Ebola Couldn’t ‘Turn Down’ Liberia’s Nightlife for Long
On a warm Friday night in Paynesville, a Liberian community founded by settlers from the United States and their descendants 150 years ago, music is thumping from all directions. An Ebola-induced curfew was lifted about two weeks ago and young Liberians are thronging in the thousands to enter Royal Plus, a nightspot not far from a series of emergency Ebola treatment units on the outskirts of Monrovia, Liberia’s capital. These hulking facilities line the long route to Monrovia from the country’s international airport, which continues to be serviced by only a handful of the international carriers that made stops in Liberia before the height of the Ebola crisis.
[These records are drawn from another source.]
/-- Every key slot and the metadata key are drawn anew. -/
def redrawKeys (s : State) : State :=
  let s := bump { s with keys := { s.keys with meta_ := Config.keyDraw s.freeCtr, mkeyGen := s.keys.mkeyGen + 1 } }
  (List.range 64).foldl (fun s k =>
    bump (setKey s k { inUse := (keyAt s k).inUse, rotating := false, lost := false, cur := Config.keyDraw s.freeCtr, new := 0 })) s

/-- Step 2: every entry UNWRITTEN; the Cistern, the cache, the clone and refused-line tables empty; moves, senses and waiting writes
end, and every tile is queued for reset. -/
def emptyAll (s : State) : State :=
  let s := { s with
    tabs := { s.tabs with map := [], clones := [], nodes := [], refused := [], cursor := [] }
    cist := { s.cist with ents := [], heads := [], filter := [], waits := [] }
    cache := { s.cache with ways := [], plru := [], locks := [], upset := [] }
    med := { s.med with senses := [], ops := [], rewrites := [] }
    wear := { s.wear with moves := [], queue := [], restart := [], freeing := [] }
    drift := { s.drift with refq := [], sentLeft := [] } }
  queueAll s

/-- The mirrored installs that wait are acknowledged: their data would not stay (12 R386; log entry 83). -/
def ackInstalls (s : State) : State :=
  let ack (s : State) (w : WaitW) : State :=
    match w.org with
    | .mirror mtag _ _ _ => ackMir s mtag
    | .host .. | .peer .. | .silent | .internal | .repair _ => s
  let ws := s.cist.waits ++ s.med.senses.flatMap (fun x => writersOf x.waiters) ++ s.cache.locks.flatMap (fun x => writersOf x.waiters)
  ws.foldl ack s

/-- The commands that run beside a SANITIZE: EVENT_READ, HEALTH_REPORT, IDENTITY_READ (12 R386). -/
def sanFree (op : Nat) : Bool := op = 0x0A || op = 0x13 || op = 0x17

/-- The SANITIZE of this module advances; it starts once no other command runs. -/
def sanitizeAdvance (s : State) (t : Task) : State :=
  if t.waitStore.isSome then s
  else if s.cmds.sanStep = 0 && !s.cmds.sanitizing then
    if s.cmds.tasks.any (fun x => decide (x.sseq ≠ t.sseq)) || s.cmds.run.any (fun r => decide (r.sseq ≠ some t.sseq) && !sanFree (descOf r.desc).opcode) then s
    else
      let kept := (s.tabs.tile.filter (fun x => decide (x.2 = 3))).map (·.1)
      let s := { s with cmds := { s.cmds with sanitizing := true, sanStep := 1 }, sec := { s.sec with sanWells := s.tabs.wells, sanRetired := kept } }
      storeSan (answerAdmitted (ackInstalls (fencedEvents s true (portsOn s)))) t.sseq true
  else if s.cmds.sanStep = 1 then
    let s := redrawKeys (emptyAll s)
    storeSan { s with cmds := { s.cmds with sanStep := 2 } } t.sseq true
  else if s.cmds.sanStep = 2 then { s with cmds := { s.cmds with sanStep := 3 } }
  else s

/-- Tiles still to be reset. -/
def sanLeft (s : State) : Bool := s.tabs.tile.any (fun x => x.2 = 2) || s.med.ops.any (fun o => decide (o.kind = .reset))

/-- Steps 3 and 4 of a SANITIZE, also of one that a BOOT resumed: once every tile is reset, a checkpoint is written; once its anchor has
verified, SAN_RUN = 0 is stored, and SANITIZED recorded (20 R557, R558). -/
def sanitizeEnd (s : State) : State :=
  if s.cmds.sanStep = 3 && !sanLeft s then
    { s with mapu := { s.mapu with ckptReq := true }, cmds := { s.cmds with sanStep := 4 } }
  else if s.cmds.sanStep = 6 then
    let q := match findP (fun t => t.op = 0x10) s.cmds.tasks with
      | some t => t.sseq
      | none => 0
    let s := storeSan { s with cmds := { s.cmds with sanStep := 0, sanitizing := false } } q false
    let s := noteEv { s with sec := { s.sec with sanCount := s.sec.sanCount + 1 } } srcSec 0x01B3 0 0 0
    modTask (syncPersist s) q (fun t => { t with count := 1 })
  else s

/-! ## Starting, ending -/

/-- Apply a mirrored register write, without a check of this module's own unlock or EXPERT_EN (10 R305). -/
def applyRegTask (s : State) (d : Desc) : State :=
  match slotOf d.addr0 with
  | some (b, i, slot) => if mirroredReg b slot then putPend s b i slot (wrMask d.addr1) (d.addr1 % 2 ^ 20) else s
  | none => s

/-- The effect at the start of a command that acts at once, with its status. -/
def startEffect (s : State) (t : Task) : State :=
  let d := descOf t.desc
  let i := d.arg0 % 64
  let st (s : State) (x : Nat) (f : State → State) : State :=
    if x = 0 then f s else modTask s t.sseq (fun t => { t with status := x })
  if d.opcode = 0x01 then st s (createStatus s i (wellFrom d.addr0 d.len d.arg1)) (fun s => createWell s i (wellFrom d.addr0 d.len d.arg1))
  else if d.opcode = 0x02 then st s (destroyStatus s i) (fun s => destroyWell s i false)
  else if d.opcode = 0x03 then st s (modifyStatus s i d.arg1) (fun s => modifyWell s i (wellWith (wellNo s i) d.arg1) false)
  else if d.opcode = 0x16 then st s (rotateStatus s i) (fun s =>
    let n := s.beryl.nextOp
    startRotation (modTask s t.sseq (fun t => { t with waitStore := some n })) i (wellNo s i))
  else if d.opcode = opReg then applyRegTask s d
  else s
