-- ==== Sys2Proof/Safety.lean ====
section
/-! DEFINITION. What a safe run of the block is: every step answers a next state. No command of the manual stops the module, so a
fault or a refusal would be the model's own. -/

namespace Sys2Proof.Safety

open Sys2Proof.Machine

/-- The step at `s` answers a next state. -/
def Runs (s : State) : Prop := ∃ t, step s = .next t

/-- No key rotation is under way. -/
def NoRotation (s : State) : Prop := s.keys.slots.all (fun x => !x.2.rotating) = true

/-- No ring command runs, no tile is being synced and no key is rotating: nothing else goes on when a command has taken its effect. -/
def Quiescent (s : State) : Prop := s.cmds = cmdsReset ∧ s.pair.syncing = none ∧ NoRotation s

/-- The command answers a next state, and `P` holds of it. -/
def Completes (c : Instr) (s : State) (P : State → Prop) : Prop := ∃ t, exec c s = .next t ∧ P t

/-- Descriptor `r` of source `src` with its tag and opcode is fetched and may start, and nothing else runs. -/
def Issued (s : State) (r : Running) (src : Nat) (tag : BitVec 16) (op : Nat) : Prop :=
  s.cmds = { cmdsReset with run := [r] } ∧ s.pair.syncing = none ∧ NoRotation s ∧ r.src = src ∧ (descOf r.desc).tag = tag ∧ (descOf r.desc).opcode = op
    ∧ r.started = false ∧ mayStart s r = true

/-- The completion of a descriptor as its ring holds it until it is written. -/
def cplOf (d : Desc) (status result : Nat) : Cpl :=
  { tag := d.tag, status := status, opcode := d.opcode, result := result, noirq := d.noirq, vec := d.vec }

/-- Between `s` and `t` one completion has been posted at a port's ring, and no descriptor runs any more. -/
def Posted (s t : State) (p : Port) (d : Desc) (status result : Nat) : Prop :=
  (ringAt t p.val).wait = (ringAt s p.val).wait ++ [cplOf d status result] ∧ t.cmds = { cmdsReset with starts := t.cmds.starts }

/-- `n` steps from `s` answer a next state. -/
def RunsFor (n : Nat) (s : State) : Prop := ∃ t, Host.Core.run Sys2Proof.core n s = .next t

/-- The thermal condition agrees with its causes: SHUTDOWN exactly while a trip stands; the Yelrid's level is a level, and THROTTLE2 while its
diode counts as failed (18 R514, R517). -/
def ThermalInv (s : State) : Prop :=
  (s.th.cond = .shutdown ↔ s.th.tripped = true) ∧ s.th.yelLvl ≤ 3 ∧ (s.th.yelFail = true → s.th.yelLvl = 3)

end Sys2Proof.Safety
end

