-- ==== Sys2Proof/Certificates/Slice0/Obligations.lean ====
section
/-! DEFINITION. The statements about this model for the provers. Each is a conjunction of clauses; a clause names its commands, the state and
operands it holds for, and what the command leaves. The rules are cited by number in OBLIGATIONS.json and named in the docstrings. -/

section

open Sys2Proof Sys2Proof.Machine Sys2Proof.Safety

/-- Power on: OFF to STANDBY and STANDBY to BOOT. AON power starts the module in STANDBY with TIME at zero, the strap's seat, no endpoint ID and
the Beryl pages restored. A qualified main input starts BOOT at its first step when the image that would run passes its verification: the fault
latches and the pair role start again, every port and ring is as after reset, and D01 is qualifying. An image that fails leaves the module in
STANDBY. Completion is stated of aonQualify, mainInputQualify. (01_module_at_a_glance R18, R21; 14_faults_and_agate_recorder R431;
17_start_up_and_recovery R485, R486) -/
def Obligations.PowerOnReachesStandbyAndBoot : Prop :=
  (∀ s seat sel addr corr ue, s.pwr.st = .off → ∃ t, exec (.aonQualify seat sel addr corr ue) s = .next t ∧
        t.pwr.st = .standby ∧ t.pwr.time = 0 ∧ t.pwr.seat = seat ∧ t.pwr.sbSel = sel ∧ t.pwr.sbAddr = addr ∧ t.pwr.eid = 0 ∧ t.pwr.auxOn = true
      ∧ t.beryl.restored = true)
  ∧ (∀ s, s.pwr.st = .standby → s.pwr.pwrFail = false → s.beryl.restored = true → s.sec.selected = false →
      imageFault s s.sec.active = 0 → ∃ t, exec .mainInputQualify s = .next t ∧
          t.pwr.st = .boot ∧ t.pwr.bootStep = 1 ∧ t.pair.role = .unpaired ∧ t.flt = fltReset ∧ t.ports = [] ∧ t.rings = []
      ∧ t.pwr.warm = false ∧ (domAt t 1).st = 1)
  ∧ (∀ s, s.pwr.st = .standby → s.pwr.pwrFail = false → s.beryl.restored = true → s.sec.selected = false →
      imageFault s s.sec.active ≠ 0 → ∃ t, exec .mainInputQualify s = .next t ∧ t.pwr.st = .standby)

/-- Boot steps 2 to 5. BOOT_SETTINGS ends step 1 once D01 is on. BOOT_SEQUENCING starts the power-up with D07. A domain that reports power-good is
on; an attempt of a domain that ends without it leaves the cause, and the next attempt begins after the pause. DRAM_TRAINING ends step 3 with the
failed rows retired, or in STANDBY where too many failed. DIE_DISCOVERY ends step 4. Completion is stated of bootSettings, bootSequencing,
domainQualEnd, domainQualRetry, dramTraining, dieDiscovery. (16_power_domains_drain_and_sequencing R461, R462, R464, R465;
17_start_up_and_recovery R485, R487, R488) -/
def Obligations.BootStepsFollowInOrder : Prop :=
  (∀ s, s.pwr.st = .boot → s.pwr.bootStep = 1 → (domAt s 1).st = 2 → (∀ n < 8, sliceRetiredPg s n = false) →
      (∀ n < 8, 12 ≤ openWays s n) → ∃ t, exec .bootSettings s = .next t ∧
          t.pwr.st = .boot ∧ t.pwr.bootStep = 2 ∧ (∀ n < 8, (sliceAt t n).retired = false) ∧ ∀ c < 32, (chanAt t c).retired = chanRetiredPg s c)
  ∧ (∀ s, s.pwr.st = .boot → s.pwr.bootStep = 1 → (domAt s 1).st ≠ 2 → ∃ t, exec .bootSettings s = .next t ∧ t = s)
  ∧ (∀ s, s.pwr.st = .boot → s.pwr.bootStep = 2 → ∃ t, exec .bootSequencing s = .next t ∧
        t.pwr.st = .boot ∧ t.pwr.bootStep = 3 ∧ t.pwr.seqStep = 2 ∧ (domAt t 7).st = 1 ∧ (domAt t 7).attempts = 1 ∧ t.tabs = s.tabs)
  ∧ (∀ s (d : Domain) temp, s.pwr.st = .boot → s.pwr.seqStep < 2 ∨ d.val ∈ upStep s.pwr.seqStep →
      d.val < 48 ∨ s.pwr.coolSince = none → (domAt s d.val).st = 1 → (domAt s d.val).cause = 0 →
      ∃ t, exec (.domainQualEnd d .ok temp) s = .next t ∧ (domAt t d.val).st = 2 ∧ (domAt t d.val).cause = 0 ∧ t.pwr.st = .boot)
  ∧ (∀ s (d : Domain) how temp, s.pwr.st = .boot → (domAt s d.val).st = 1 → (domAt s d.val).cause = 0 → how ≠ .ok →
      (domAt s d.val).attempts < 3 → ∃ t, exec (.domainQualEnd d how temp) s = .next t ∧
          (domAt t d.val).st = 1 ∧ (domAt t d.val).cause = (match how with | .noPowerGood => 1 | .dropped => 2 | .ok => 0)
          ∧ (domAt t d.val).attempts = (domAt s d.val).attempts ∧ t.pwr.st = .boot)
  ∧ (∀ s (d : Domain), s.pwr.st = .boot → (domAt s d.val).st = 1 → (domAt s d.val).cause ≠ 0 → (domAt s d.val).attempts < 3 →
      ∃ t, exec (.domainQualRetry d) s = .next t ∧
          (domAt t d.val).st = 1 ∧ (domAt t d.val).cause = 0 ∧ (domAt t d.val).attempts = (domAt s d.val).attempts + 1)
  ∧ (∀ s bad, s.pwr.st = .boot → s.pwr.bootStep = 3 → s.pwr.seqStep = 0 → ∃ t, exec (.dramTraining bad false) s = .next t ∧
        t.pwr.st = .boot ∧ t.pwr.bootStep = 4 ∧ ∀ k ∈ bad, k ∈ t.mapu.badSlots)
  ∧ (∀ s bad, s.pwr.st = .boot → s.pwr.bootStep = 3 → s.pwr.seqStep = 0 → ∃ t, exec (.dramTraining bad true) s = .next t ∧
        t.pwr.st = .standby ∧ t.pair.role = .unpaired)
  ∧ (∀ s failed, s.pwr.st = .boot → s.pwr.bootStep = 4 → ∃ t, exec (.dieDiscovery failed) s = .next t ∧
        t.pwr.st = .boot ∧ t.pwr.bootStep = 5 ∧ t.tabs = s.tabs ∧ t.med.frames = s.med.frames)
While the economic effects of Ebola have been significant, the country has reached the halfway mark to a declaration of being Ebola free and Monrovia’s youth are now ready to have fun. As Takun J, one of the leading proponents of Liberian urban music, known locally as ‘hip-co,’ notes, “We can’t escape from entertainment.” Despite the challenges wrought by Ebola, Takun’s nightspot, Block 146, remained open throughout the crisis. Live performances, beauty pageants, and film-house screenings are starting to resume as normal. Indicative of this shift, the line for admission into Royal Plus is dozens deep, despite an admission fee of 200 Liberian dollars, which at more than $2 U.S. is greater than the daily incomes of most Liberians.